First download the checkpoint from huggingface
Model | Link | Size |
---|---|---|
Egoinstructor_captioner_4shot | 🤗 HF link | 4.19G |
Egoinstructor_captioner_2shot | 🤗 HF link | 4.19G |
Then, prepare your in-context and test samples (videos and narrations), and save the video path and narrations into a json file, please refer to the format in ./assets/testdata.json, and run:
python test_video.py \
--testdata ./assets/testdata.json \
--pretrained_name_or_path="luodian/OTTER-MPT1B-RPJama-Init" \
--pretrained_checkpoint=egoinstructor_captioner_4shot.pt \
--max_shot=4 \
Please refer to docs/data.md.
First, modify the path to your data, metadata in ./scripts/train_slurm.sh.
DATAPATH_EGO=/path/to/your/egovideos/
DATAPATH_EXO=/path/to/your/exovideos/
METAPATH=/path/to/your/metadata.json
TRAIN_CONFIG_PATH=/path/to/your/train_config.json
Then run training with the script
./scripts/train_slurm.sh
or run the following command to train a 4-shot captioning model on 8 GPUs with total batch size 32.

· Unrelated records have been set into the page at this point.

@[simp] theorem doCopyConvert_lcs (q : Nat) (seq : Word) (env : Envelope) (tagOk : Bool) (d : Dev) : (doCopyConvert q seq env tagOk d).lcs = d.lcs := by
  unfold doCopyConvert; dsimp only
  split
  · split
    · rfl
    · split
      · repeat' split
        all_goals simp
      · split
        · simp
        · split
          · rename_i h
            have hk := congrArg (fun x => x.1.lcs) h
            simpa using hk.symm
          · rename_i h
            have hk := congrArg (fun x => x.1.lcs) h
            simp at hk
            split <;> simp [hk]
  · rfl

@[simp] theorem Dev.decodeProgram_lcs (d : Dev) (n q : Nat) (c : Cmd) : (Dev.decodeProgram d n q c).lcs = d.lcs := by
  unfold Dev.decodeProgram; dsimp only
  split
  · simp
  · split
    · rename_i h
      have hk := congrArg (fun x => x.1.lcs) h
      simpa using hk.symm
    · rename_i h
      have hk := congrArg (fun x => x.1.lcs) h
      simp at hk
      repeat' split
      all_goals simp [hk]

@[simp] theorem Dev.installProgram_lcs (d : Dev) (n q : Nat) (c : Cmd) : (Dev.installProgram d n q c).lcs = d.lcs := by
  unfold Dev.installProgram; simp

@[simp] theorem doSweepProgram_lcs (q : Nat) (seq : Word) (d : Dev) : (doSweepProgram q seq d).lcs = d.lcs := by
  unfold doSweepProgram; (try dsimp only); repeat' first | rfl | split | rw [foldl_lcs] | rw [foldlp_lcs] | intro
  all_goals first | rfl | simp

@[simp] theorem Dev.issueSweep_lcs (d : Dev) (t : Nat) (g : Prog) (idx : Nat) (i : SwInstr) (init : Bool) (slot k : Nat) : (Dev.issueSweep d t g idx i init slot k).lcs = d.lcs := by
  unfold Dev.issueSweep; simp

@[simp] theorem doSweep_lcs (t : Nat) (d : Dev) : (doSweep t d).lcs = d.lcs := by
  unfold doSweep; (try dsimp only); repeat' first | rfl | split | rw [foldl_lcs] | rw [foldlp_lcs] | intro
  all_goals first | rfl | simp

@[simp] theorem doAccAdd_lcs (t : Nat) (d : Dev) : (doAccAdd t d).lcs = d.lcs := by
  unfold doAccAdd; (try dsimp only); repeat' first | rfl | split | rw [foldl_lcs] | rw [foldlp_lcs] | intro
  all_goals first | rfl | simp

@[simp] theorem Dev.commitWords_lcs (d : Dev) (g : Prog) (f : Flight) (outs : List (Nat × List ElemRes)) : (Dev.commitWords d g f outs).lcs = d.lcs := by
  unfold Dev.commitWords; simp

@[simp] theorem Dev.strictStarts_lcs (d : Dev) (g : Prog) (f : Flight) : (Dev.strictStarts d g f).lcs = d.lcs := by
  unfold Dev.strictStarts; simp

@[simp] theorem Dev.commitFlight_lcs (d : Dev) (t : Nat) (g : Prog) (f : Flight) (outs : List (Nat × List ElemRes)) : (Dev.commitFlight d t g f outs).lcs = d.lcs := by
  unfold Dev.commitFlight; (try dsimp only); repeat' first | rfl | split | rw [foldl_lcs] | rw [foldlp_lcs] | intro
  all_goals first | rfl | simp

@[simp] theorem Dev.replayFlight_lcs (d : Dev) (t : Nat) (g : Prog) (f : Flight) (outs : List (Nat × List ElemRes)) : (Dev.replayFlight d t g f outs).lcs = d.lcs := by
  unfold Dev.replayFlight; simp

@[simp] theorem doSweepCommit_lcs (t : Nat) (d : Dev) : (doSweepCommit t d).lcs = d.lcs := by
  unfold doSweepCommit; (try dsimp only); repeat' first | rfl | split | rw [foldl_lcs] | rw [foldlp_lcs] | intro
  all_goals first | rfl | simp

@[simp] theorem Dev.endEpilogue_lcs (d : Dev) (t : Nat) (g : Prog) (idx : Nat) (i : SwInstr) : (Dev.endEpilogue d t g idx i).lcs = d.lcs := by
  unfold Dev.endEpilogue; (try dsimp only); repeat' first | rfl | split | rw [foldl_lcs] | rw [foldlp_lcs] | intro
  all_goals first | rfl | simp

@[simp] theorem doEpilogueDone_lcs (t : Nat) (d : Dev) : (doEpilogueDone t d).lcs = d.lcs := by
  unfold doEpilogueDone; (try dsimp only); repeat' first | rfl | split | rw [foldl_lcs] | rw [foldlp_lcs] | intro
  all_goals first | rfl | simp

@[simp] theorem Dev.startMove_lcs (d : Dev) (t idx : Nat) (st : Status) (det : Detail) (info : BitVec 64) : (Dev.startMove d t idx st det info).lcs = d.lcs := by
  unfold Dev.startMove; simp

@[simp] theorem Dev.failMove_lcs (d d₀ : Dev) (t : Nat) (g : Prog) (idx : Nat) (x : Hit) (info : BitVec 64) : (Dev.failMove d d₀ t g idx x info).lcs = d.lcs := by
  unfold Dev.failMove; simp

@[simp] theorem Dev.moveNotes_lcs (d : Dev) (t : Nat) (g : Prog) (idx : Nat) (sr : Bool) (y : Conv × Nat) : (Dev.moveNotes d t g idx sr y).lcs = d.lcs := by
  unfold Dev.moveNotes; simp

@[simp] theorem Dev.runLoad_lcs (d : Dev) (t : Nat) (g : Prog) (idx : Nat) (i : SwInstr) : (Dev.runLoad d t g idx i).lcs = d.lcs := by
  unfold Dev.runLoad; dsimp only
  split
  · split
    · rename_i h
      have hk := congrArg (fun x => x.1.lcs) h
      simpa using hk.symm
    · rename_i h
      have hk := congrArg (fun x => x.1.lcs) h
      simp at hk
      repeat' split
      all_goals simp [hk]
  · rfl

@[simp] theorem doLoad_lcs (t idx : Nat) (d : Dev) : (doLoad t idx d).lcs = d.lcs := by
  unfold doLoad; (try dsimp only); repeat' first | rfl | split | rw [foldl_lcs] | rw [foldlp_lcs] | intro
  all_goals first | rfl | simp

@[simp] theorem Dev.runStore_lcs (d : Dev) (t : Nat) (g : Prog) (idx : Nat) (i : SwInstr) : (Dev.runStore d t g idx i).lcs = d.lcs := by
  unfold Dev.runStore; dsimp only
  split
  · split
    · rename_i h
      have hk := congrArg (fun x => x.1.lcs) h
      simpa using hk.symm
    · rename_i h
      have hk := congrArg (fun x => x.1.lcs) h
      simp at hk
      repeat' split
      all_goals simp [hk]
  · rfl

@[simp] theorem doStore_lcs (t idx : Nat) (d : Dev) : (doStore t idx d).lcs = d.lcs := by
  unfold doStore; (try dsimp only); repeat' first | rfl | split | rw [foldl_lcs] | rw [foldlp_lcs] | intro
  all_goals first | rfl | simp

@[simp] theorem doMoverTransferDone_lcs (t idx : Nat) (d : Dev) : (doMoverTransferDone t idx d).lcs = d.lcs := by
  unfold doMoverTransferDone; (try dsimp only); repeat' first | rfl | split | rw [foldl_lcs] | rw [foldlp_lcs] | intro
  all_goals first | rfl | simp

@[simp] theorem Dev.fillSlot_lcs (d : Dev) (slot idx elem : Nat) (ws : List AW) : (Dev.fillSlot d slot idx elem ws).lcs = d.lcs := by
  unfold Dev.fillSlot; simp

@[simp] theorem Dev.sendChunk_lcs (d : Dev) (x : Xfer) (c : TxChunk) : (Dev.sendChunk d x c).1.lcs = d.lcs := by
  unfold Dev.sendChunk; simp

@[simp] theorem Dev.pumpOne_lcs (d : Dev) (x : Xfer) : (Dev.pumpOne d x).lcs = d.lcs := by
  unfold Dev.pumpOne; simp

@[simp] theorem Dev.pump_lcs (d : Dev) : (Dev.pump d).lcs = d.lcs := by
  unfold Dev.pump; simp

@[simp] theorem Dev.endXfer_lcs (d : Dev) (q : Nat) (seq : Word) : (Dev.endXfer d q seq).lcs = d.lcs := by
  unfold Dev.endXfer; (try dsimp only); repeat' first | rfl | split | rw [foldl_lcs] | rw [foldlp_lcs] | intro
  all_goals first | rfl | simp

@[simp] theorem Dev.endXfers_lcs (d : Dev) : (Dev.endXfers d).lcs = d.lcs := by
  unfold Dev.endXfers; simp

@[simp] theorem Dev.failXfer_lcs (d : Dev) (q : Nat) (seq : Word) (st : Status) (info : BitVec 64) : (Dev.failXfer d q seq st info).lcs = d.lcs := by
  unfold Dev.failXfer; simp

@[simp] theorem Dev.beginXfer_lcs (d : Dev) (n q : Nat) (c : Cmd) (a : CollArgs) (ins : List StageIn) (ws : List TxChunk) (trapped : Bool) : (Dev.beginXfer d n q c a ins ws trapped).lcs = d.lcs := by
  unfold Dev.beginXfer; simp
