-- ==== Sys2Proof/Laws/Tab.lean ====
section
/-! SUPPORT. The laws of sparse tables: what a write leaves, and that it keeps the canonical form. -/

namespace Sys2Proof

@[simp] theorem Tab.get_nil {α : Type} (d : α) (k : Nat) : Tab.get d [] k = d := rfl

/-- A write at one key leaves every other key alone. -/
theorem Tab.get_set_ne {α : Type} [DecidableEq α] (d : α) (t : Tab α) {k j : Nat} (v : α) (h : j ≠ k) :
    Tab.get d (Tab.set d t k v) j = Tab.get d t j := by
  induction t with
  | nil => unfold Tab.set; split <;> simp [Tab.get, Ne.symm h]
  | cons p t ih =>
    unfold Tab.set
    by_cases h1 : k < p.1
    · by_cases hv : v = d <;> simp [h1, hv, Tab.get, Ne.symm h]
    · by_cases h2 : k = p.1
      · have h3 : p.1 ≠ j := h2 ▸ Ne.symm h
        by_cases hv : v = d <;> simp [h2, hv, Tab.get, h3]
      · simp only [h1, h2, if_false, Tab.get, ih]

/-- A write of a value other than the default is read back. -/
theorem Tab.get_set_self {α : Type} [DecidableEq α] (d : α) (t : Tab α) (k : Nat) {v : α} (hv : v ≠ d) :
    Tab.get d (Tab.set d t k v) k = v := by
  induction t with
  | nil => simp [Tab.set, hv, Tab.get]
  | cons p t ih =>
    unfold Tab.set
    by_cases h1 : k < p.1
    · simp [h1, hv, Tab.get]
    · by_cases h2 : k = p.1
      · simp [h2, hv, Tab.get]
      · simp [h1, h2, Ne.symm h2, Tab.get, ih]

/-- The keys of a canonical table are at least its bound. -/
theorem Tab.get_below {α : Type} [DecidableEq α] (d : α) (t : Tab α) {lo k : Nat} (h : Tab.wfFrom d lo t = true)
    (hk : k < lo) : Tab.get d t k = d := by
  induction t generalizing lo with
  | nil => rfl
  | cons p t ih =>
    simp only [Tab.wfFrom, Bool.and_eq_true, decide_eq_true_eq] at h
    have : p.1 ≠ k := by omega
    simp only [Tab.get, this, if_false]
    exact ih h.2 (by omega)

theorem Tab.wfFrom_mono {α : Type} [DecidableEq α] (d : α) (t : Tab α) {lo hi : Nat} (h : Tab.wfFrom d hi t = true)
    (hl : lo ≤ hi) : Tab.wfFrom d lo t = true := by
  cases t with
  | nil => rfl
  | cons p t =>
    simp only [Tab.wfFrom, Bool.and_eq_true, decide_eq_true_eq] at h ⊢
    exact ⟨⟨by omega, h.1.2⟩, h.2⟩

/-- In a canonical table a write is read back, the default too. -/
theorem Tab.get_set {α : Type} [DecidableEq α] (d : α) (t : Tab α) {lo : Nat} (h : Tab.wfFrom d lo t = true)
    (k : Nat) (v : α) : Tab.get d (Tab.set d t k v) k = v := by
  by_cases hv : v = d
  · subst hv
    induction t generalizing lo with
    | nil => simp [Tab.set]
    | cons p t ih =>
      have hw := h
      simp only [Tab.wfFrom, Bool.and_eq_true, decide_eq_true_eq] at hw
      unfold Tab.set
      by_cases h1 : k < p.1
      · have : p.1 ≠ k := by omega
        simp only [h1, if_true, Tab.get, this, if_false]
        exact Tab.get_below v t hw.2 (by omega)
      · by_cases h2 : k = p.1
        · subst h2
          simp only [Nat.lt_irrefl, if_false, if_true]
          exact Tab.get_below v t hw.2 (by omega)
        · simp only [h1, h2, if_false, Tab.get, Ne.symm h2]
          exact ih hw.2
  · exact Tab.get_set_self d t k hv

/-- A write keeps the canonical form. -/
theorem Tab.set_wfFrom {α : Type} [DecidableEq α] (d : α) (t : Tab α) {lo : Nat} (h : Tab.wfFrom d lo t = true)
    {k : Nat} (hk : lo ≤ k) (v : α) : Tab.wfFrom d lo (Tab.set d t k v) = true := by
  induction t generalizing lo with
  | nil => by_cases hv : v = d <;> simp [Tab.set, hv, Tab.wfFrom, hk]
  | cons p t ih =>
    have hw := h
    simp only [Tab.wfFrom, Bool.and_eq_true, decide_eq_true_eq] at hw
    unfold Tab.set
    by_cases h1 : k < p.1
    · by_cases hv : v = d
      · simpa [h1, hv] using h
      · simp only [h1, if_true, hv, if_false, Tab.wfFrom, Bool.and_eq_true, decide_eq_true_eq]
        exact ⟨⟨hk, hv⟩, ⟨h1, hw.1.2⟩, hw.2⟩
    · by_cases h2 : k = p.1
      · by_cases hv : v = d
        · simp only [h2, hv, if_true, Nat.lt_irrefl, if_false]
          exact Tab.wfFrom_mono d t hw.2 (by omega)
        · simp only [h2, hv, if_false, if_true, Nat.lt_irrefl, Tab.wfFrom, Bool.and_eq_true, decide_eq_true_eq]
          exact ⟨⟨hw.1.1, hv⟩, hw.2⟩
      · simp only [h1, h2, if_false, Tab.wfFrom, Bool.and_eq_true, decide_eq_true_eq]
        exact ⟨hw.1, ih hw.2 (by omega)⟩

theorem Tab.set_wf {α : Type} [DecidableEq α] (d : α) (t : Tab α) (h : Tab.wf d t = true) (k : Nat) (v : α) :
    Tab.wf d (Tab.set d t k v) = true := Tab.set_wfFrom d t h (Nat.zero_le k) v

theorem Tab.mod_wf {α : Type} [DecidableEq α] (d : α) (t : Tab α) (h : Tab.wf d t = true) (k : Nat) (f : α → α) :
    Tab.wf d (Tab.mod d t k f) = true := Tab.set_wf d t h k _

theorem Tab.setRun_wf {α : Type} [DecidableEq α] (d : α) (vs : List α) (t : Tab α) (h : Tab.wf d t = true) (k : Nat) :
    Tab.wf d (Tab.setRun d t k vs) = true := by
  induction vs generalizing t k with
  | nil => exact h
  | cons v vs ih => exact ih _ (Tab.set_wf d t h k v) (k + 1)

theorem Tab.drop_wfFrom {α : Type} [DecidableEq α] (d : α) (t : Tab α) {lo : Nat} (h : Tab.wfFrom d lo t = true)
    (p : Nat → Bool) : Tab.wfFrom d lo (Tab.drop t p) = true := by
  induction t generalizing lo with
  | nil => rfl
  | cons e t ih =>
    simp only [Tab.wfFrom, Bool.and_eq_true, decide_eq_true_eq] at h
    have hi := ih h.2
    unfold Tab.drop at hi ⊢
    by_cases hp : p e.1
    · simp only [List.filter_cons, hp, Bool.not_true, Bool.false_eq_true, if_false]
      exact Tab.wfFrom_mono d _ hi (by omega)
    · simp only [List.filter_cons, hp, Bool.not_false, if_true, Tab.wfFrom, Bool.and_eq_true, decide_eq_true_eq]
      exact ⟨h.1, hi⟩

/-- Dropping entries keeps the canonical form. -/
theorem Tab.drop_wf {α : Type} [DecidableEq α] (d : α) (t : Tab α) (h : Tab.wf d t = true) (p : Nat → Bool) :
    Tab.wf d (Tab.drop t p) = true := Tab.drop_wfFrom d t h p

theorem Tab.each_wfFrom {α : Type} [DecidableEq α] (d : α) (t : Tab α) {lo : Nat} (h : Tab.wfFrom d lo t = true)
    (f : Nat → α → α) : Tab.wfFrom d lo (Tab.each d t f) = true := by
  induction t generalizing lo with
  | nil => rfl
  | cons e t ih =>
    simp only [Tab.wfFrom, Bool.and_eq_true, decide_eq_true_eq] at h
    have hi := ih h.2
    unfold Tab.each at hi ⊢
    by_cases hp : f e.1 e.2 = d
    · simp only [List.map_cons, List.filter_cons, hp, ne_eq, not_true, decide_false, Bool.false_eq_true, if_false]
      exact Tab.wfFrom_mono d _ hi (by omega)
    · simp only [List.map_cons, List.filter_cons, ne_eq, hp, not_false_eq_true, decide_true, if_true, Tab.wfFrom,
        Bool.and_eq_true, decide_eq_true_eq]
      exact ⟨⟨h.1.1, trivial⟩, hi⟩

/-- Changing every entry keeps the canonical form. -/
theorem Tab.each_wf {α : Type} [DecidableEq α] (d : α) (t : Tab α) (h : Tab.wf d t = true) (f : Nat → α → α) :
    Tab.wf d (Tab.each d t f) = true := Tab.each_wfFrom d t h f

end Sys2Proof
end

accelerate launch --config_file=./configs/accelerate_config_ddp_8gpu.yaml \
main.py \
--pretrained_model_name_or_path="luodian/OTTER-MPT1B-RPJama-Init" \
--datapath_ego=/path/to/your/egovideos/ \
--datapath_exo=/path/to/your/exovideos/ \
--metapath=/path/to/your/metadata.json \
--train_config_path=/path/to/your/train_config.json \
--batch_size=4 \
--num_epochs=5 \
--report_to_wandb \
--wandb_entity=test \
--run_name=OTTER-MPT1B-RPJama-testrun \
--wandb_project=OTTER-MPT1B \
--workers=16 \
--lr_scheduler=cosine \
--learning_rate=1e-5 \
--warmup_steps_ratio=0.01 \
--offline \
--xview \
--max_shot=4 \
--save_ckpt_each_epoch \
To evaluate the model's retrieval-augmented captioning performance, modify the data path, metadata path, and pretrained checkpoint in ./scripts/test_slurm.sh
TRAINED_CKPT: /path/to/the/trained/checkpoint.pt
and run
./scripts/test_slurm.sh